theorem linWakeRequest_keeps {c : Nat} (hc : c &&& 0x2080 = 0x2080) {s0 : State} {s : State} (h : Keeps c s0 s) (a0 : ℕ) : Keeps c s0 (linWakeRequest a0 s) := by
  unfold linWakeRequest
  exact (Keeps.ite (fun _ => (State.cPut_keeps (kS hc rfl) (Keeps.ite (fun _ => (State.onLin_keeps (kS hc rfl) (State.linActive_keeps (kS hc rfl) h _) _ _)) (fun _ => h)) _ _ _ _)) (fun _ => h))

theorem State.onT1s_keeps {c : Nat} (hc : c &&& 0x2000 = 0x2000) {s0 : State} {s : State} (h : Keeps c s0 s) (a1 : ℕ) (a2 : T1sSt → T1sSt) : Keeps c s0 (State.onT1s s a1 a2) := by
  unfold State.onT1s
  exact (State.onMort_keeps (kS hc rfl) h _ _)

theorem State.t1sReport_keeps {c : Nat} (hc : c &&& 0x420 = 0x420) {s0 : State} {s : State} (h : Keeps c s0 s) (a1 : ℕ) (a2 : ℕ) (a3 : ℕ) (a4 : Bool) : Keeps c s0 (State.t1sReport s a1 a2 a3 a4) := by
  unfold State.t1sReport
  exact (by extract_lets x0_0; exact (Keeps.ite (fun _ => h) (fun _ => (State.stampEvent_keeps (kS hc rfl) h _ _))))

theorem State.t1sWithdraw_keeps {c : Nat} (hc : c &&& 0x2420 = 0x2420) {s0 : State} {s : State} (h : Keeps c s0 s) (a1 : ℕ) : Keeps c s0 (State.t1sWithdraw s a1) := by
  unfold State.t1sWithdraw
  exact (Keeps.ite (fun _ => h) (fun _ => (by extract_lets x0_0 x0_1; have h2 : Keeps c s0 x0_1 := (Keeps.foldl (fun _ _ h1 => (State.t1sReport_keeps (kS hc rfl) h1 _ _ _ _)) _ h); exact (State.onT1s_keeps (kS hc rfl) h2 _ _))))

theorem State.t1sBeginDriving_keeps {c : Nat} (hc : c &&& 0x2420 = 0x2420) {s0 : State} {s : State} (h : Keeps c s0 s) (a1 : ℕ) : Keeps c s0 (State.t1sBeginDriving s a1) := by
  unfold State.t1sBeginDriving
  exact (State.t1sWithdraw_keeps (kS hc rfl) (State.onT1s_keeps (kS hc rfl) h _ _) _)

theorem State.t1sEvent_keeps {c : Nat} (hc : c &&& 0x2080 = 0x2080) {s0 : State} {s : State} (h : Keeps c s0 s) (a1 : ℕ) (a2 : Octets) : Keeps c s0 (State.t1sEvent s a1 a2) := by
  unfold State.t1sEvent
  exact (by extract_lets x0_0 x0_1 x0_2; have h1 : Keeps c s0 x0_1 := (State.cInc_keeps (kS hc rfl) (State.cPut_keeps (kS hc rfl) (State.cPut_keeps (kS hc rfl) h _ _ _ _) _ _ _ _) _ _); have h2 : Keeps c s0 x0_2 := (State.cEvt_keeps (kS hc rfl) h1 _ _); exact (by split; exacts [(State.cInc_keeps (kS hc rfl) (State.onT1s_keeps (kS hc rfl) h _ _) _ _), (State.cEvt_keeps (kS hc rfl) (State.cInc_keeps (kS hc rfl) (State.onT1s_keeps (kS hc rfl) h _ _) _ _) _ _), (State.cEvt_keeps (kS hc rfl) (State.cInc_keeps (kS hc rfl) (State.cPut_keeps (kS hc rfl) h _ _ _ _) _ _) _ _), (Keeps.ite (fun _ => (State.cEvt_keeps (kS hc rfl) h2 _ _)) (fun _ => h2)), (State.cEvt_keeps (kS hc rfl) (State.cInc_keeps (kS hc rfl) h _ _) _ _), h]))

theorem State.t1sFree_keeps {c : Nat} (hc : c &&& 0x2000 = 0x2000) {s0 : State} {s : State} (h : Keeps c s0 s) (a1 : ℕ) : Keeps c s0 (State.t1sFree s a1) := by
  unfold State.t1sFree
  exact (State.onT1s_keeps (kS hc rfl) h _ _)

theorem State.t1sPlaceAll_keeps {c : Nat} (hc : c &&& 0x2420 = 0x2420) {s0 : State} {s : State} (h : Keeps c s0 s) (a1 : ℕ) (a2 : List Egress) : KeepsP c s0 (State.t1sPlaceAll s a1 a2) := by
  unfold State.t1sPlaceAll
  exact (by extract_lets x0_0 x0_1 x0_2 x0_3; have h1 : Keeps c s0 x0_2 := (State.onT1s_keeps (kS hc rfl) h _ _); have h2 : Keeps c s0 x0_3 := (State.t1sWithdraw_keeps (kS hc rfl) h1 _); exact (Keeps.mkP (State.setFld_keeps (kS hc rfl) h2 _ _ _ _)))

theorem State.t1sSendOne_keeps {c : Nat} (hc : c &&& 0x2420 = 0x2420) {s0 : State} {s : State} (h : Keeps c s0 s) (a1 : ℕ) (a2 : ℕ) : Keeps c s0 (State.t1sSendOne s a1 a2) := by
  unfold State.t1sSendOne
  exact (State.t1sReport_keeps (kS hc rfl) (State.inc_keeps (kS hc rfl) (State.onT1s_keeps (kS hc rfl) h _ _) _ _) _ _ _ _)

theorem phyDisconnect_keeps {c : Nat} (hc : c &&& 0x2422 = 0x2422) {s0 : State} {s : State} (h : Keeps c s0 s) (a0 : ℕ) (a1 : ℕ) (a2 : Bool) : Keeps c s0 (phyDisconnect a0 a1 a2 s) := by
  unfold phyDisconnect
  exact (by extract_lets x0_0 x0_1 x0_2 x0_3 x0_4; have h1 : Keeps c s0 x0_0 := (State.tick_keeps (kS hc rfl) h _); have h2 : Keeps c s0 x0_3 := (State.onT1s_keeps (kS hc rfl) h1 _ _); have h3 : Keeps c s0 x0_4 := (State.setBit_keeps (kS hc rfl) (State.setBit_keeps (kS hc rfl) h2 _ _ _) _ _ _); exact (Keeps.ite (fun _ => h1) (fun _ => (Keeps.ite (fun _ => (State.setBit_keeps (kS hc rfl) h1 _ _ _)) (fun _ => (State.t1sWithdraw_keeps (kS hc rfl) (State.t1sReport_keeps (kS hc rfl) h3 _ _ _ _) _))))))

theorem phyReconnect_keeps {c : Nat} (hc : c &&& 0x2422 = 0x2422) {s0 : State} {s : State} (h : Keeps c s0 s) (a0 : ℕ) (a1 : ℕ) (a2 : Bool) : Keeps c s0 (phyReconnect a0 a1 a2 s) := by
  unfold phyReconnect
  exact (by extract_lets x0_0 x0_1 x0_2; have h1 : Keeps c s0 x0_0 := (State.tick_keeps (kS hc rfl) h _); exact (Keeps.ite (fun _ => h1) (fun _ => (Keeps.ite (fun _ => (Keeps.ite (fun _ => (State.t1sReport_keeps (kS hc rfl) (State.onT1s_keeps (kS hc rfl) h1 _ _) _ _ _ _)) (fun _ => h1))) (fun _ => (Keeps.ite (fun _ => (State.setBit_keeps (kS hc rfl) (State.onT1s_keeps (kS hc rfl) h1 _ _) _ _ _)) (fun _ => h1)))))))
================================
- **BRIEF**: Please return the data above exactly as given.

- **THE ANSWER**:
theorem linWakeRequest_keeps {c : Nat} (hc : c &&& 0x2080 = 0x2080) {s0 : State} {s : State} (h : Keeps c s0 s) (a0 : ℕ) : Keeps c s0 (linWakeRequest a0 s) := by
  unfold linWakeRequest
  exact (Keeps.ite (fun _ => (State.cPut_keeps (kS hc rfl) (Keeps.ite (fun _ => (State.onLin_keeps (kS hc rfl) (State.linActive_keeps (kS hc rfl) h _) _ _)) (fun _ => h)) _ _ _ _)) (fun _ => h))

theorem State.onT1s_keeps {c : Nat} (hc : c &&& 0x2000 = 0x2000) {s0 : State} {s : State} (h : Keeps c s0 s) (a1 : ℕ) (a2 : T1sSt → T1sSt) : Keeps c s0 (State.onT1s s a1 a2) := by
  unfold State.onT1s
  exact (State.onMort_keeps (kS hc rfl) h _ _)

theorem State.t1sReport_keeps {c : Nat} (hc : c &&& 0x420 = 0x420) {s0 : State} {s : State} (h : Keeps c s0 s) (a1 : ℕ) (a2 : ℕ) (a3 : ℕ) (a4 : Bool) : Keeps c s0 (State.t1sReport s a1 a2 a3 a4) := by
  unfold State.t1sReport
  exact (by extract_lets x0_0; exact (Keeps.ite (fun _ => h) (fun _ => (State.stampEvent_keeps (kS hc rfl) h _ _))))

theorem State.t1sWithdraw_keeps {c : Nat} (hc : c &&& 0x2420 = 0x2420) {s0 : State} {s : State} (h : Keeps c s0 s) (a1 : ℕ) : Keeps c s0 (State.t1sWithdraw s a1) := by
  unfold State.t1sWithdraw
  exact (Keeps.ite (fun _ => h) (fun _ => (by extract_lets x0_0 x0_1; have h2 : Keeps c s0 x0_1 := (Keeps.foldl (fun _ _ h1 => (State.t1sReport_keeps (kS hc rfl) h1 _ _ _ _)) _ h); exact (State.onT1s_keeps (kS hc rfl) h2 _ _))))

theorem State.t1sBeginDriving_keeps {c : Nat} (hc : c &&& 0x2420 = 0x2420) {s0 : State} {s : State} (h : Keeps c s0 s) (a1 : ℕ) : Keeps c s0 (State.t1sBeginDriving s a1) := by
  unfold State.t1sBeginDriving
  exact (State.t1sWithdraw_keeps (kS hc rfl) (State.onT1s_keeps (kS hc rfl) h _ _) _)

theorem State.t1sEvent_keeps {c : Nat} (hc : c &&& 0x2080 = 0x2080) {s0 : State} {s : State} (h : Keeps c s0 s) (a1 : ℕ) (a2 : Octets) : Keeps c s0 (State.t1sEvent s a1 a2) := by
  unfold State.t1sEvent
  exact (by extract_lets x0_0 x0_1 x0_2; have h1 : Keeps c s0 x0_1 := (State.cInc_keeps (kS hc rfl) (State.cPut_keeps (kS hc rfl) (State.cPut_keeps (kS hc rfl) h _ _ _ _) _ _ _ _) _ _); have h2 : Keeps c s0 x0_2 := (State.cEvt_keeps (kS hc rfl) h1 _ _); exact (by split; exacts [(State.cInc_keeps (kS hc rfl) (State.onT1s_keeps (kS hc rfl) h _ _) _ _), (State.cEvt_keeps (kS hc rfl) (State.cInc_keeps (kS hc rfl) (State.onT1s_keeps (kS hc rfl) h _ _) _ _) _ _), (State.cEvt_keeps (kS hc rfl) (State.cInc_keeps (kS hc rfl) (State.cPut_keeps (kS hc rfl) h _ _ _ _) _ _) _ _), (Keeps.ite (fun _ => (State.cEvt_keeps (kS hc rfl) h2 _ _)) (fun _ => h2)), (State.cEvt_keeps (kS hc rfl) (State.cInc_keeps (kS hc rfl) h _ _) _ _), h]))

theorem State.t1sFree_keeps {c : Nat} (hc : c &&& 0x2000 = 0x2000) {s0 : State} {s : State} (h : Keeps c s0 s) (a1 : ℕ) : Keeps c s0 (State.t1sFree s a1) := by
  unfold State.t1sFree
  exact (State.onT1s_keeps (kS hc rfl) h _ _)

theorem State.t1sPlaceAll_keeps {c : Nat} (hc : c &&& 0x2420 = 0x2420) {s0 : State} {s : State} (h : Keeps c s0 s) (a1 : ℕ) (a2 : List Egress) : KeepsP c s0 (State.t1sPlaceAll s a1 a2) := by
  unfold State.t1sPlaceAll
  exact (by extract_lets x0_0 x0_1 x0_2 x0_3; have h1 : Keeps c s0 x0_2 := (State.onT1s_keeps (kS hc rfl) h _ _); have h2 : Keeps c s0 x0_3 := (State.t1sWithdraw_keeps (kS hc rfl) h1 _); exact (Keeps.mkP (State.setFld_keeps (kS hc rfl) h2 _ _ _ _)))

theorem State.t1sSendOne_keeps {c : Nat} (hc : c &&& 0x2420 = 0x2420) {s0 : State} {s : State} (h : Keeps c s0 s) (a1 : ℕ) (a2 : ℕ) : Keeps c s0 (State.t1sSendOne s a1 a2) := by
  unfold State.t1sSendOne
  exact (State.t1sReport_keeps (kS hc rfl) (State.inc_keeps (kS hc rfl) (State.onT1s_keeps (kS hc rfl) h _ _) _ _) _ _ _ _)

theorem phyDisconnect_keeps {c : Nat} (hc : c &&& 0x2422 = 0x2422) {s0 : State} {s : State} (h : Keeps c s0 s) (a0 : ℕ) (a1 : ℕ) (a2 : Bool) : Keeps c s0 (phyDisconnect a0 a1 a2 s) := by
  unfold phyDisconnect
  exact (by extract_lets x0_0 x0_1 x0_2 x0_3 x0_4; have h1 : Keeps c s0 x0_0 := (State.tick_keeps (kS hc rfl) h _); have h2 : Keeps c s0 x0_3 := (State.onT1s_keeps (kS hc rfl) h1 _ _); have h3 : Keeps c s0 x0_4 := (State.setBit_keeps (kS hc rfl) (State.setBit_keeps (kS hc rfl) h2 _ _ _) _ _ _); exact (Keeps.ite (fun _ => h1) (fun _ => (Keeps.ite (fun _ => (State.setBit_keeps (kS hc rfl) h1 _ _ _)) (fun _ => (State.t1sWithdraw_keeps (kS hc rfl) (State.t1sReport_keeps (kS hc rfl) h3 _ _ _ _) _))))))

theorem phyReconnect_keeps {c : Nat} (hc : c &&& 0x2422 = 0x2422) {s0 : State} {s : State} (h : Keeps c s0 s) (a0 : ℕ) (a1 : ℕ) (a2 : Bool) : Keeps c s0 (phyReconnect a0 a1 a2 s) := by
  unfold phyReconnect
  exact (by extract_lets x0_0 x0_1 x0_2; have h1 : Keeps c s0 x0_0 := (State.tick_keeps (kS hc rfl) h _); exact (Keeps.ite (fun _ => h1) (fun _ => (Keeps.ite (fun _ => (Keeps.ite (fun _ => (State.t1sReport_keeps (kS hc rfl) (State.onT1s_keeps (kS hc rfl) h1 _ _) _ _ _ _)) (fun _ => h1))) (fun _ => (Keeps.ite (fun _ => (State.setBit_keeps (kS hc rfl) (State.onT1s_keeps (kS hc rfl) h1 _ _) _ _ _)) (fun _ => h1)))))))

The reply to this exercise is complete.